▶ **Exercise objective**
Include in the output exactly the lines from the opening of the data through the line containing "let s := s.testRan 1 n (!pass)", and nothing more.

▶ **Stored data**

/-- WARDEN_RESTART (R608): the cores whose BIST fails are retired, and those that pass boot in lockstep. -/
def State.wardenRestart (s : State) (failing : List Nat) : State :=
  if s.wdn.mode = .halted then s
  else
    let s := if s.wdn.mode = .restarting then s else s.noMajority
    let ready := (List.range 3).filter fun n => decide ((s.core n).state ≠ .retired)
    let s := s.each (ready.filter failing.contains) fun s n => s.coreRetire n
    let pass := ready.filter fun n => !failing.contains n
    if pass.length < 2 then s.onWdn fun w => { w with mode := .halted }
    else
      let s := s.each pass fun s n => s.setCore n { s.core n with state := .active, since := s.now }
      (s.onWdn fun w => { w with mode := .duplex }).complexMode.fwBoot 1

/-- FENCE_EXPIRY (Table 16-4). -/
def State.fenceExpiry (s : State) (n : Nat) : State :=
  let c := s.core n
  if n < 3 ∧ c.state = .fenced ∧ s.is F.WDN_CTRL_AUTO_RESYNC ∧ c.since + 1000000 ≤ s.now then
    s.setCore n { c with state := .testing, since := s.now }
  else s

/-- WDN_CTRL.FENCE_LIMIT in force (Table 16-11). -/
def State.fenceLimit (s : State) : Nat := max 1 (s.fld F.WDN_CTRL_FENCE_LIMIT)

/-- A run of a Stocktake test: its bit, counters and record (R617, R618). -/
def State.testRan (s : State) (item inst : Nat) (failed : Bool) : State :=
  let b := 2 ^ item
  let s := (s.bump A.WDN_STOCK_TESTS).onWdn fun w => { w with
    testsRun := w.testsRun ||| b
    testsFailed := if failed then w.testsFailed ||| b else if w.testsFailed.testBit item then w.testsFailed - b else w.testsFailed }
  if failed then
    ((s.bump A.WDN_STOCK_FAILS).flag F.WDN_STATUS_STOCK_FAIL).tallyFlag .hardware F.WDN_STATUS_STOCK_FAIL inst
      [(s.word A.WDN_DISAGREE).toNat, item]
  else s

/-- BIST_DONE of a core that was fenced (Table 16-4); it is Stocktake's item 1. -/
def State.bistDone (s : State) (n : Nat) (pass : Bool) : State :=
  let c := s.core n
  if n < 3 ∧ c.state = .testing ∧ s.wdn.mode ≠ .restarting ∧ c.since + 40000000 ≤ s.now then
    let s := s.testRan 1 n (!pass)
    if pass ∧ (within24h s.now c.fences).length < s.fenceLimit then s.setCore n { c with state := .resyncing, since := s.now }
    else s.coreRetire n
  else s

/-- The cores wait in WFI for a power mode (R611). -/
def State.modeWait (s : State) : Bool := decide (s.pwr.phase ≠ .steady) && s.wardensWait

/-- RESYNC_COPY (R610, R611). -/
def State.resyncCopy (s : State) (n : Nat) : State :=
  match s.activeCores with
  | a :: _ :: _ =>
    if n < 3 ∧ (s.core n).state = .resyncing ∧ s.complexRuns ∧ s.activation.isNone ∧ !s.modeWait then
      let c := s.core a
      let s := s.setCore n { s.core n with
        state := .active, since := s.now, regs := c.regs, csrs := c.csrs, pc := c.pc, mem := c.mem, wfi := c.wfi }
      ((s.bump A.WDN_RESYNCS).flag F.WDN_STATUS_RESYNC_DONE).complexMode
    else s
  | _ => s

/-- WDN_CMD FENCE (R612). -/
def State.fenceCmd (s : State) (n : Nat) : State :=
  if s.activeCores.contains n ∧ 3 ≤ s.activeCores.length then s.coreFence n else s

/-- WDN_CMD RESYNC (Table 16-4). -/
def State.resyncCmd (s : State) (n : Nat) : State :=
  if n < 3 ∧ (s.core n).state = .fenced then s.setCore n { s.core n with state := .testing, since := s.now } else s

/-- WDN_CMD RETIRE (R612). -/
def State.retireCmd (s : State) (n : Nat) : State :=
  if n < 3 ∧ (s.core n).state ≠ .retired ∧ 2 ≤ (s.activeCores.filter fun k => k != n).length then s.coreRetire n else s

/-! ### Activation and floor (R627, R628) -/

/-- The firmware slot that did not supply the running image (R624); slot 0 under the recovery loop (R739). -/
def State.otherSlot (s : State) : Nat := match s.wdn.fwSlot with | some 0 => 1 | _ => 0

▶ **Answer to this exercise**
/-- WARDEN_RESTART (R608): the cores whose BIST fails are retired, and those that pass boot in lockstep. -/
def State.wardenRestart (s : State) (failing : List Nat) : State :=
  if s.wdn.mode = .halted then s
  else
    let s := if s.wdn.mode = .restarting then s else s.noMajority
    let ready := (List.range 3).filter fun n => decide ((s.core n).state ≠ .retired)
    let s := s.each (ready.filter failing.contains) fun s n => s.coreRetire n
    let pass := ready.filter fun n => !failing.contains n
    if pass.length < 2 then s.onWdn fun w => { w with mode := .halted }
    else
      let s := s.each pass fun s n => s.setCore n { s.core n with state := .active, since := s.now }
      (s.onWdn fun w => { w with mode := .duplex }).complexMode.fwBoot 1

/-- FENCE_EXPIRY (Table 16-4). -/
def State.fenceExpiry (s : State) (n : Nat) : State :=
  let c := s.core n
  if n < 3 ∧ c.state = .fenced ∧ s.is F.WDN_CTRL_AUTO_RESYNC ∧ c.since + 1000000 ≤ s.now then
    s.setCore n { c with state := .testing, since := s.now }
  else s

/-- WDN_CTRL.FENCE_LIMIT in force (Table 16-11). -/
def State.fenceLimit (s : State) : Nat := max 1 (s.fld F.WDN_CTRL_FENCE_LIMIT)

/-- A run of a Stocktake test: its bit, counters and record (R617, R618). -/
def State.testRan (s : State) (item inst : Nat) (failed : Bool) : State :=
  let b := 2 ^ item
  let s := (s.bump A.WDN_STOCK_TESTS).onWdn fun w => { w with
    testsRun := w.testsRun ||| b
    testsFailed := if failed then w.testsFailed ||| b else if w.testsFailed.testBit item then w.testsFailed - b else w.testsFailed }
  if failed then
    ((s.bump A.WDN_STOCK_FAILS).flag F.WDN_STATUS_STOCK_FAIL).tallyFlag .hardware F.WDN_STATUS_STOCK_FAIL inst
      [(s.word A.WDN_DISAGREE).toNat, item]
  else s

/-- BIST_DONE of a core that was fenced (Table 16-4); it is Stocktake's item 1. -/
def State.bistDone (s : State) (n : Nat) (pass : Bool) : State :=
  let c := s.core n
  if n < 3 ∧ c.state = .testing ∧ s.wdn.mode ≠ .restarting ∧ c.since + 40000000 ≤ s.now then
    let s := s.testRan 1 n (!pass)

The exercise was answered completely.